Answer W3 & Q1: Thanks for your comment and your question. In the field of open-set node classification on graphs, these datasets are the most commonly used. For example, [1] conducted experiments using Cora, Citeseer, Dblp, and Pubmed; our experiments mainly followed their setup and additionally included the obgn_arxiv dataset to evaluate the model's performance on large-scale data. Specifically, these datasets have the following advantages: First, these datasets (Cora, Citeseer, Dblp, Pubmed, and Ogbn_arxiv) are widely used in the academic community, are publicly available and accessible, and have a high degree of representativeness and ubiquity, which allows for a fair and equitable measurement of model performance and enhances the transparency and credibility of research. Second, the datasets come from a variety of sources, including computer science (Citeseer, Dblp), medicine (Pubmed), and arxiv preprints (Ogbn_arxiv), which allows us to validate the applicability and robustness of the proposed methodology in different domains. Third, they have various dataset sizes, including small datasets (Cora, Citeseer), medium datasets (Dblp, Pubmed) and large datasets (Ogbn_arxiv), which allow us to evaluate the performance of the models with different dataset sizes.

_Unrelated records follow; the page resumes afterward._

structure Eng where
  /-- Matrix engine 2·g + e. -/
  mat : Tbl MatEng
  vec : Tbl VecEng
  core : Tbl CoreSt
  deriving DecidableEq, Repr

/-! ### Scheduler (chapter 06) -/

/-- Task states, in the order of SCH_PROBE_RES.STATE (06 R172, R195). -/
inductive TaskSt where
  | pending | semwait | admitted | ready | running | done | cancelled | faulted
  deriving DecidableEq, Repr

/-- A task of an active graph: what the check found, what was read at ADMIT, and its progress. -/
structure TaskS where
  st : TaskSt := .pending
  /-- TASK dependences and the SEM dependence found at the check (06 R158, R160). -/
  deps : List Nat := []
  sem : Option (Nat × Nat) := none
  acquired : Bool := false
  kernel : Nat := 0
  instances : Nat := 0
  lcohort : Nat := 0
  prio : Nat := 0
  fill : Bool := false
  notify : Bool := false
  bindOff : Nat := 0
  nbind : Nat := 0
  affinity : Nat := 0xFFFF
  sigsem : Nat := 0xFFFF
  sigval : Nat := 0
  args : Nat := 0
  /-- Instances placed and instances that completed EXIT. -/
  placed : Nat := 0
  idone : Nat := 0
  /-- Age of the Ember held (06 R177). -/
  ember : Option Nat := none
  /-- Place of its pending count in the house set of SCH_CFG.PSET, in counts of 4 bytes, and the count last
  written there (06 R171). -/
  place : Nat := 0
  count : Option Nat := none
  deriving DecidableEq, Repr

/-- How a graph completed (06 R169): STATUS and DETAIL. -/
structure Completion where
  status : Nat
  detail : Nat
  tdone : Nat
  deriving DecidableEq, Repr

/-- An active graph, or a CANCEL entry that waits for its completion entry (06 R164–R170). -/
structure Graph where
  ctx : Nat
  subseq : Nat
  gtag : Nat
  image : Nat
  /-- The image header as checked (06 R151). -/
  hdr : List Byte
  ordered : Bool
  /-- The image check has not ended. -/
  checking : Bool
  /-- A CANCEL named it while it was being checked. -/
  cancelled : Bool
  tasks : List TaskS
  fin : Option Completion
  deriving DecidableEq, Repr

/-- Who waits on a semaphore (06 R173, R181): a task, a core at SEMW, and the units that wait as a request of
the context: the update coordinator (08 R221), the collective unit (10 R276), the RMT engine (11 R328) and
the unit that serves a stage-queue end (09 R262). -/
inductive Waiter where
  | task (ctx subseq task : Nat)
  | core (ctx g : Nat)
  | update (ctx : Nat)
  | coll (ctx : Nat)
  | rmt (ctx : Nat)
  | queue (ctx qend : Nat)
  deriving DecidableEq, Repr

structure SemReq where
  who : Waiter
  v : Nat
  deriving DecidableEq, Repr

structure Sched where
  /-- Active graphs of all contexts, in the order they were consumed. -/
  graphs : List Graph
  /-- Finished graphs in the order they finished: (context, SUBSEQ) (06 R170). -/
  finished : List (Nat × Nat)
  semQ : Tbl (List SemReq)
  /-- Units whose request has been granted, with the count taken, and that have yet to act on it. -/
  granted : List Waiter
  /-- Age given to the next Ember. -/
  nextEmber : Nat
  /-- Contexts whose head line has been snooped and is to be re-read (06 R165). -/
  rewatch : Tbl Bool
  /-- Contexts whose step record must be read at the next consumed entry (07 R202). -/
  recDue : Tbl Bool
  deriving DecidableEq, Repr

/-! ### Training numerics (chapter 07) -/

/-- The doom state of a step (07 R213). -/
structure Doom where
  doomed : Bool := false
  bypeer : Bool := false
  latewatch : Bool := false
  slot : Nat := 0xFFFF
  /-- The step's contribution to the global norm has been formed. -/
  normed : Bool := false
  deriving DecidableEq, Repr

/-- Live counts of a slot for one step (07 R200, R204). -/
structure Live where
  slot : Nat
  step : Nat
  zero : Nat
  sat : Nat
  nonfin : Nat
  max : Nat
  deriving DecidableEq, Repr

/-- A report on its way to a slot (07 R199, R200). -/
structure Report where
  ctx : Nat
  slot : Nat
  step : Nat
  zero : Nat
  sat : Nat
  nonfin : Nat
  max : Nat
  deriving DecidableEq, Repr

/-- The working copy of a step record (07 R201). -/
structure StepRec where
  step : Nat := 0
  applied : Nat := 0
  skipped : Nat := 0
  cursor : Nat := 0
  lossScale : W32 := 0
  lsMin : W32 := 0
  lsMax : W32 := 0
  clean : Nat := 0
  growInt : Nat := 0
  flags : Nat := 0
  outcome : Nat := 0
  late : Nat := 0
  scaleList : Nat := 0
  nscale : Nat := 0
  closed : Nat := 0
  /-- Doom state of the open step and of the next. -/
  doom : Doom := {}
  doomNext : Doom := {}

  /-- R212's check is due at the next close. -/
  checkDue : Bool := true
  /-- One more than the highest step a stream has carried: STEP is open when it is below this (07 R202). -/
  carried : Nat := 0
  deriving DecidableEq, Repr

structure Train where
  steps : Tbl (Option StepRec)
  live : List Live
  reports : List Report
  deriving DecidableEq, Repr

/-! ### Errors (chapter 19) -/

/-- A record made (19 R484). `rid` is the model's own serial number of the record. -/
structure Rec where
  rid : Nat
  cls : Nat
  die : Nat
  unit : Nat
  kind : Nat
  sub : Nat
  ctx : Option Nat
  parent : Option Nat
  seq : Nat
  watch : Nat
  detail : Nat
  /-- An action of 19 R490 made it: it is never raised in turn. -/
  esc : Bool := false
  deriving DecidableEq, Repr

/-- A log entry: the 32 bytes as stored. -/
structure LogE where
  bytes : List Byte
  rid : Nat
  deriving DecidableEq, Repr

/-- The source codes of a Bell and what it carries (13 R369, R370). -/
structure Bell where
  src : Nat
  a : Nat
  b : Nat
  arg : Nat
  deriving DecidableEq, Repr

structure Err where
  /-- Records made and not yet stored, oldest first. -/
  recQ : List Rec
  log : Tbl (Option LogE)
  /-- Log index of each stored record, by rid; stored plus one. -/
  index : Tbl Nat
  nextRid : Nat
  /-- Instances of an audit that wait for their quiescent point: Well and instance (19 R492). -/
  audit : List (Nat × Nat)
  deriving DecidableEq, Repr

/-! ### The Puell links (chapter 13) -/

/-- A Puell message (13 R360, R370), headers and payload together. -/
structure PlMsg where
  cls : Nat
  opc : Nat
  tag : Nat := 0
  status : Nat := 0
  addr : Nat := 0
  win : Nat := 0
  size : Nat := 0
  mask : Nat := 0
  data : List Byte := []
  /-- A received header whose Data message has not come. -/
  dataDue : Bool := false
  deriving DecidableEq, Repr

/-- The unit on whose behalf a coherent request is outstanding. -/
inductive PlOwner where
  | mover (g : Nat)
  | head (ctx : Nat)
  | unit (ctx : Nat)
  | house
  deriving DecidableEq, Repr

/-- An outstanding request of the device (13 R360, R362): `opc` as R361; `merge` the bytes of a
partial write, by offset within the line, that wait for GntE. -/
structure PlReq where
  tag : Nat
  opc : Nat
  addr : Nat
  owner : PlOwner
  merge : List (Nat × Byte)
  deriving DecidableEq, Repr

/-- States of a line the device caches (13 R362); a line not listed is in I. -/
inductive LineSt where
  | i | s | e | m
  deriving DecidableEq, Repr

structure PlLine where
  st : LineSt := .i
  link : Nat := 0
  data : List Byte := []
  deriving DecidableEq, Repr

/-- A request that waits for a free tag (13 R357). -/
structure PlAsk where
  opc : Nat
  addr : Nat
  owner : PlOwner
  merge : List (Nat × Byte)
  data : List Byte
  deriving DecidableEq, Repr

/-- Credits of one class of received messages: those the companion holds and those to be returned to it (13
R357). -/
structure PlCred where
  held : Nat := 0
  owed : Nat := 0
  deriving DecidableEq, Repr

/-- One Puell link (13 R353–R368). -/
structure PlLink where
  /-- FSEQ of the next DATA flit sent and of the next expected. -/
  txSeq : Nat := 0
  rxSeq : Nat := 0
  /-- A NAK was sent and the expected FSEQ has not arrived again. -/
  gap : Bool := false
  /-- DATA flits sent and not yet acknowledged: FSEQ and message. -/
  replay : List (Nat × PlMsg) := []
  /-- Messages that wait for a credit or for room in the replay buffer. -/
  txWait : List PlMsg := []
  /-- Replays in a row that began at the same flit, and that flit. -/
  sameCount : Nat := 0
  sameSeq : Nat := 0
  retrainFails : Nat := 0
  /-- Credits held for Request, Request data and Bell messages. -/
  credReq : Nat := 0
  credData : Nat := 0
  credBell : Nat := 0
  /-- Credits advertised for the companion's Requests, their Data and its Snoops. -/
  advReq : PlCred := {}
  advData : PlCred := {}
  advSnp : PlCred := {}
  reqs : List PlReq := []
  /-- Requests that wait for a tag, oldest first. -/
  tagWait : List PlAsk := []
  /-- Snoops held behind an outstanding request: tag, line address, SnpInv or not. -/
  snoops : List (Nat × Nat × Bool) := []
  /-- Messages received whose Data has not come, and the slots of an unfinished one. -/
  inbox : List PlMsg := []
  rest : List Byte := []
  /-- Key epoch of each direction, the selector of the flits received, and flit positions in each direction. -/
  txEpoch : Nat := 0
  rxEpoch : Nat := 0
  rxSel : Bool := false
  fposTx : Nat := 0
  fposRx : Nat := 0
  /-- The flits received are encrypted: the companion's direction has switched to a key. -/
  rxConf : Bool := false
  /-- The session whose key failed a tag and holds the link (13 R368). -/
  heldBy : Option (List Byte) := none
  deriving DecidableEq, Repr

[1]: Man Wu, Shirui Pan, and Xingquan Zhu. Openwgl: open-world graph learning for unseen class node classification. Knownledge and Information Systems, pages 1-26 2021.
Question 2: Why was the 2017 GCN by Kipf and Welling chosen as the backbone neural network for experimental evaluation, instead of using other models?
Answer 2: Thanks for your question. Actually, the proposed method, EGonc, is agnostic to specific GNN architectures and demonstrates robust generalization capabilities. We conduct experiments on different GNN architectures, including GCN, GAT and GraphSage. The results are shown in Table 8 in Appendix E.10, which have confirm the effectiveness and generalization ability of EGonc for open-set node classification. Considering the space limitation, we only illustrate the experimental results in terms of GCN-based EGonc in the body of the article, since GCN is one of the most widely used and one of the most representative GNNs.
Thank you for your detailed response. I will keep my positive rating.
Thank you so much for your valuable comments and suggestions on our paper. We appreciate your expertise and careful consideration. And if we have addressed your major concerns, we would like to kindly request if you could increase your score of our paper. We will improve the manuscript further as you suggested. Thanks so much.
This paper proposes a new energy-based open-set node classification method for open-set learning tasks. Initially, the paper received borderline scores. During the rebuttal phase, the authors successfully addressed most concerns, leading to a consensus to accept the paper.
Please follow the reviewers' suggestions to integrate the rebuttal content into the original paper.